AIM OF THE EXERCISE: Restate every record that follows, keeping it exact.

AVAILABLE RECORDS:
= = = = =
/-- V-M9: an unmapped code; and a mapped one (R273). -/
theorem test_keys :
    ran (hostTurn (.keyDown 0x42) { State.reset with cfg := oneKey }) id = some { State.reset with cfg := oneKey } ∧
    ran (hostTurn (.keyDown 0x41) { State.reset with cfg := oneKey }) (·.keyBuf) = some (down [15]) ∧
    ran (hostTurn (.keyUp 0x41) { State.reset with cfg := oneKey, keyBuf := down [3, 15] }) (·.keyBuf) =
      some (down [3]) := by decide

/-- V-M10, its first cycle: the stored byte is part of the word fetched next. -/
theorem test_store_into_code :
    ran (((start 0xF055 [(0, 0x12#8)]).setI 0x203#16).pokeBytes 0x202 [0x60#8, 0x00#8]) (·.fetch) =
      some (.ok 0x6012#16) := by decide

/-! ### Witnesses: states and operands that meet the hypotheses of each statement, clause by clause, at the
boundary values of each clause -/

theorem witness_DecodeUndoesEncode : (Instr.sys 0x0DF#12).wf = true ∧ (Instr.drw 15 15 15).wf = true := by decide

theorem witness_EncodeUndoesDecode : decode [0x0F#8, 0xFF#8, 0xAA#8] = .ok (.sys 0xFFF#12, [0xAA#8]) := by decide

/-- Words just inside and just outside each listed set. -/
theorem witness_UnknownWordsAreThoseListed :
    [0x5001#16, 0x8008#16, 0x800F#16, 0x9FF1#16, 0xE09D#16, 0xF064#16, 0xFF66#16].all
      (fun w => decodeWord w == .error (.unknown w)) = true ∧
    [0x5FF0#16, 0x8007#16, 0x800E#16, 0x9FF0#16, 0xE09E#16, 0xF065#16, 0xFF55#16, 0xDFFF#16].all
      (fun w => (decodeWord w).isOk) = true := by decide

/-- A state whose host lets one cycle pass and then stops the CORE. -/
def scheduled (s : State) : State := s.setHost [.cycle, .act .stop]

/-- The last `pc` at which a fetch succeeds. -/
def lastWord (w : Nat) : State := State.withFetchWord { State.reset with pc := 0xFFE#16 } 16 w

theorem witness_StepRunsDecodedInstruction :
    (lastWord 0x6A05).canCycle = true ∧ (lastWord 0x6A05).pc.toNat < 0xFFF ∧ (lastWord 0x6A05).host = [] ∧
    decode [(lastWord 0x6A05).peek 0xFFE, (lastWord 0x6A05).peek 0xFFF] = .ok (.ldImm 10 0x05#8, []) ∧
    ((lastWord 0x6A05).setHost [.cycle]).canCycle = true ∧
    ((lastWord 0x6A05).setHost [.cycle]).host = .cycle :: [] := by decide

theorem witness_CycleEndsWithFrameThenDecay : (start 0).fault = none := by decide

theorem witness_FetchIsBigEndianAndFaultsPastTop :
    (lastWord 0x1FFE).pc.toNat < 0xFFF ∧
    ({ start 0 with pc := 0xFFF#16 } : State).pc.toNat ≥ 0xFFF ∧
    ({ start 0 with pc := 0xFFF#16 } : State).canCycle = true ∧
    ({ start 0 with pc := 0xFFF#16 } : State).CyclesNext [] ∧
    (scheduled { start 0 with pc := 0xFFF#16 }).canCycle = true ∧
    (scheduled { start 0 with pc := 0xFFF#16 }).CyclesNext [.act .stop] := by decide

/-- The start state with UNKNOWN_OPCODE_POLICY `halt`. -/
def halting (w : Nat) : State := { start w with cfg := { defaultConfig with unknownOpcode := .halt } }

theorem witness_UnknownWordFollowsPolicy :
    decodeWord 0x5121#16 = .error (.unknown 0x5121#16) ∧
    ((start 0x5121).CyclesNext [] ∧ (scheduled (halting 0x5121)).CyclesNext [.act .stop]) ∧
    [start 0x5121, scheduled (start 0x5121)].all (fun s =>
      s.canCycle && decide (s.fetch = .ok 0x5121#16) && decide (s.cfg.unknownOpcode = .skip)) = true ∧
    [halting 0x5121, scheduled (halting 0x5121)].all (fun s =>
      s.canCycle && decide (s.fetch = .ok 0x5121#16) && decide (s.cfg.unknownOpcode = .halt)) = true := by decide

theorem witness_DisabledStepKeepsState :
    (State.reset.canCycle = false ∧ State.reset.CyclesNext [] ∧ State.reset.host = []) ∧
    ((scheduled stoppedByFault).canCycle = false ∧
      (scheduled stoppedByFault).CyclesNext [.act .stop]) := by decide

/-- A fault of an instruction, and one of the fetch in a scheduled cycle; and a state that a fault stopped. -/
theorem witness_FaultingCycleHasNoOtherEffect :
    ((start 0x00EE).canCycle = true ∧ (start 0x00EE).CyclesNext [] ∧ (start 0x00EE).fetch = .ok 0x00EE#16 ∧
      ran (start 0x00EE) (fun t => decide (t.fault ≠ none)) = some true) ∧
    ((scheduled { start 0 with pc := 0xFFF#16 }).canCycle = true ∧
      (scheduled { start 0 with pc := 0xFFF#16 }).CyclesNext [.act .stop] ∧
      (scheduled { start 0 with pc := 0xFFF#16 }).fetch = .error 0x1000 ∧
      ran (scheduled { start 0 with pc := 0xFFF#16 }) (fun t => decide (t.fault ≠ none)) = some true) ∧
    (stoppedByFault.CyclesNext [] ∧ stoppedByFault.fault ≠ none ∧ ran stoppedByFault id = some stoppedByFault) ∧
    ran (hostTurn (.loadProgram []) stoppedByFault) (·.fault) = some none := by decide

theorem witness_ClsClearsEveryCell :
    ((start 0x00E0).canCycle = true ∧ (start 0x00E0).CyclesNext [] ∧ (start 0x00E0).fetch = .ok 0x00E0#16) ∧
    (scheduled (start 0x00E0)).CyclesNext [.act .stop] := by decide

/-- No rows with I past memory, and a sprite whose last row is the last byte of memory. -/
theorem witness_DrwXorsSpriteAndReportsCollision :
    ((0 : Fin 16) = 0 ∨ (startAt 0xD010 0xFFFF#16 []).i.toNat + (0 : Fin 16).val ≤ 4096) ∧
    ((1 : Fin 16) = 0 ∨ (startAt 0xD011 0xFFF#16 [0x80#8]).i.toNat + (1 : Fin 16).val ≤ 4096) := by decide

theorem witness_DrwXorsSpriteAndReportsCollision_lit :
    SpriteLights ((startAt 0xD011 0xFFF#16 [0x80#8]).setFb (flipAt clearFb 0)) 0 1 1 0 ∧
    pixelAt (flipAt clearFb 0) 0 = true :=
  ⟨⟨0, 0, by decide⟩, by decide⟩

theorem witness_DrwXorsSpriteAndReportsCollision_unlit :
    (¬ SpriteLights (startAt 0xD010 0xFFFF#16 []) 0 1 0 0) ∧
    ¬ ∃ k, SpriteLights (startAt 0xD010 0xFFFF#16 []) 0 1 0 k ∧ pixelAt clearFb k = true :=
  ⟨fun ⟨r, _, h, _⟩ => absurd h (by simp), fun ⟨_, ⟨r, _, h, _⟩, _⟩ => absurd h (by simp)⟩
= = = = =
EXERCISE SOLUTION:
/-- V-M9: an unmapped code; and a mapped one (R273). -/
theorem test_keys :
    ran (hostTurn (.keyDown 0x42) { State.reset with cfg := oneKey }) id = some { State.reset with cfg := oneKey } ∧
    ran (hostTurn (.keyDown 0x41) { State.reset with cfg := oneKey }) (·.keyBuf) = some (down [15]) ∧
    ran (hostTurn (.keyUp 0x41) { State.reset with cfg := oneKey, keyBuf := down [3, 15] }) (·.keyBuf) =
      some (down [3]) := by decide

/-- V-M10, its first cycle: the stored byte is part of the word fetched next. -/
theorem test_store_into_code :
    ran (((start 0xF055 [(0, 0x12#8)]).setI 0x203#16).pokeBytes 0x202 [0x60#8, 0x00#8]) (·.fetch) =
      some (.ok 0x6012#16) := by decide

/-! ### Witnesses: states and operands that meet the hypotheses of each statement, clause by clause, at the
boundary values of each clause -/

theorem witness_DecodeUndoesEncode : (Instr.sys 0x0DF#12).wf = true ∧ (Instr.drw 15 15 15).wf = true := by decide

theorem witness_EncodeUndoesDecode : decode [0x0F#8, 0xFF#8, 0xAA#8] = .ok (.sys 0xFFF#12, [0xAA#8]) := by decide

/-- Words just inside and just outside each listed set. -/
theorem witness_UnknownWordsAreThoseListed :
    [0x5001#16, 0x8008#16, 0x800F#16, 0x9FF1#16, 0xE09D#16, 0xF064#16, 0xFF66#16].all
      (fun w => decodeWord w == .error (.unknown w)) = true ∧
    [0x5FF0#16, 0x8007#16, 0x800E#16, 0x9FF0#16, 0xE09E#16, 0xF065#16, 0xFF55#16, 0xDFFF#16].all
      (fun w => (decodeWord w).isOk) = true := by decide

/-- A state whose host lets one cycle pass and then stops the CORE. -/
def scheduled (s : State) : State := s.setHost [.cycle, .act .stop]

/-- The last `pc` at which a fetch succeeds. -/
def lastWord (w : Nat) : State := State.withFetchWord { State.reset with pc := 0xFFE#16 } 16 w

theorem witness_StepRunsDecodedInstruction :
    (lastWord 0x6A05).canCycle = true ∧ (lastWord 0x6A05).pc.toNat < 0xFFF ∧ (lastWord 0x6A05).host = [] ∧
    decode [(lastWord 0x6A05).peek 0xFFE, (lastWord 0x6A05).peek 0xFFF] = .ok (.ldImm 10 0x05#8, []) ∧
    ((lastWord 0x6A05).setHost [.cycle]).canCycle = true ∧
    ((lastWord 0x6A05).setHost [.cycle]).host = .cycle :: [] := by decide

theorem witness_CycleEndsWithFrameThenDecay : (start 0).fault = none := by decide

theorem witness_FetchIsBigEndianAndFaultsPastTop :
    (lastWord 0x1FFE).pc.toNat < 0xFFF ∧
    ({ start 0 with pc := 0xFFF#16 } : State).pc.toNat ≥ 0xFFF ∧
    ({ start 0 with pc := 0xFFF#16 } : State).canCycle = true ∧
    ({ start 0 with pc := 0xFFF#16 } : State).CyclesNext [] ∧
    (scheduled { start 0 with pc := 0xFFF#16 }).canCycle = true ∧
    (scheduled { start 0 with pc := 0xFFF#16 }).CyclesNext [.act .stop] := by decide

/-- The start state with UNKNOWN_OPCODE_POLICY `halt`. -/
def halting (w : Nat) : State := { start w with cfg := { defaultConfig with unknownOpcode := .halt } }

theorem witness_UnknownWordFollowsPolicy :
    decodeWord 0x5121#16 = .error (.unknown 0x5121#16) ∧
    ((start 0x5121).CyclesNext [] ∧ (scheduled (halting 0x5121)).CyclesNext [.act .stop]) ∧
    [start 0x5121, scheduled (start 0x5121)].all (fun s =>
      s.canCycle && decide (s.fetch = .ok 0x5121#16) && decide (s.cfg.unknownOpcode = .skip)) = true ∧
    [halting 0x5121, scheduled (halting 0x5121)].all (fun s =>
      s.canCycle && decide (s.fetch = .ok 0x5121#16) && decide (s.cfg.unknownOpcode = .halt)) = true := by decide

theorem witness_DisabledStepKeepsState :
    (State.reset.canCycle = false ∧ State.reset.CyclesNext [] ∧ State.reset.host = []) ∧
    ((scheduled stoppedByFault).canCycle = false ∧
      (scheduled stoppedByFault).CyclesNext [.act .stop]) := by decide

/-- A fault of an instruction, and one of the fetch in a scheduled cycle; and a state that a fault stopped. -/
theorem witness_FaultingCycleHasNoOtherEffect :
    ((start 0x00EE).canCycle = true ∧ (start 0x00EE).CyclesNext [] ∧ (start 0x00EE).fetch = .ok 0x00EE#16 ∧
      ran (start 0x00EE) (fun t => decide (t.fault ≠ none)) = some true) ∧
    ((scheduled { start 0 with pc := 0xFFF#16 }).canCycle = true ∧
      (scheduled { start 0 with pc := 0xFFF#16 }).CyclesNext [.act .stop] ∧
      (scheduled { start 0 with pc := 0xFFF#16 }).fetch = .error 0x1000 ∧
      ran (scheduled { start 0 with pc := 0xFFF#16 }) (fun t => decide (t.fault ≠ none)) = some true) ∧
    (stoppedByFault.CyclesNext [] ∧ stoppedByFault.fault ≠ none ∧ ran stoppedByFault id = some stoppedByFault) ∧
    ran (hostTurn (.loadProgram []) stoppedByFault) (·.fault) = some none := by decide

theorem witness_ClsClearsEveryCell :
    ((start 0x00E0).canCycle = true ∧ (start 0x00E0).CyclesNext [] ∧ (start 0x00E0).fetch = .ok 0x00E0#16) ∧
    (scheduled (start 0x00E0)).CyclesNext [.act .stop] := by decide

/-- No rows with I past memory, and a sprite whose last row is the last byte of memory. -/
theorem witness_DrwXorsSpriteAndReportsCollision :
    ((0 : Fin 16) = 0 ∨ (startAt 0xD010 0xFFFF#16 []).i.toNat + (0 : Fin 16).val ≤ 4096) ∧
    ((1 : Fin 16) = 0 ∨ (startAt 0xD011 0xFFF#16 [0x80#8]).i.toNat + (1 : Fin 16).val ≤ 4096) := by decide

theorem witness_DrwXorsSpriteAndReportsCollision_lit :
    SpriteLights ((startAt 0xD011 0xFFF#16 [0x80#8]).setFb (flipAt clearFb 0)) 0 1 1 0 ∧
    pixelAt (flipAt clearFb 0) 0 = true :=
  ⟨⟨0, 0, by decide⟩, by decide⟩

theorem witness_DrwXorsSpriteAndReportsCollision_unlit :
    (¬ SpriteLights (startAt 0xD010 0xFFFF#16 []) 0 1 0 0) ∧
    ¬ ∃ k, SpriteLights (startAt 0xD010 0xFFFF#16 []) 0 1 0 k ∧ pixelAt clearFb k = true :=
  ⟨fun ⟨r, _, h, _⟩ => absurd h (by simp), fun ⟨_, ⟨r, _, h, _⟩, _⟩ => absurd h (by simp)⟩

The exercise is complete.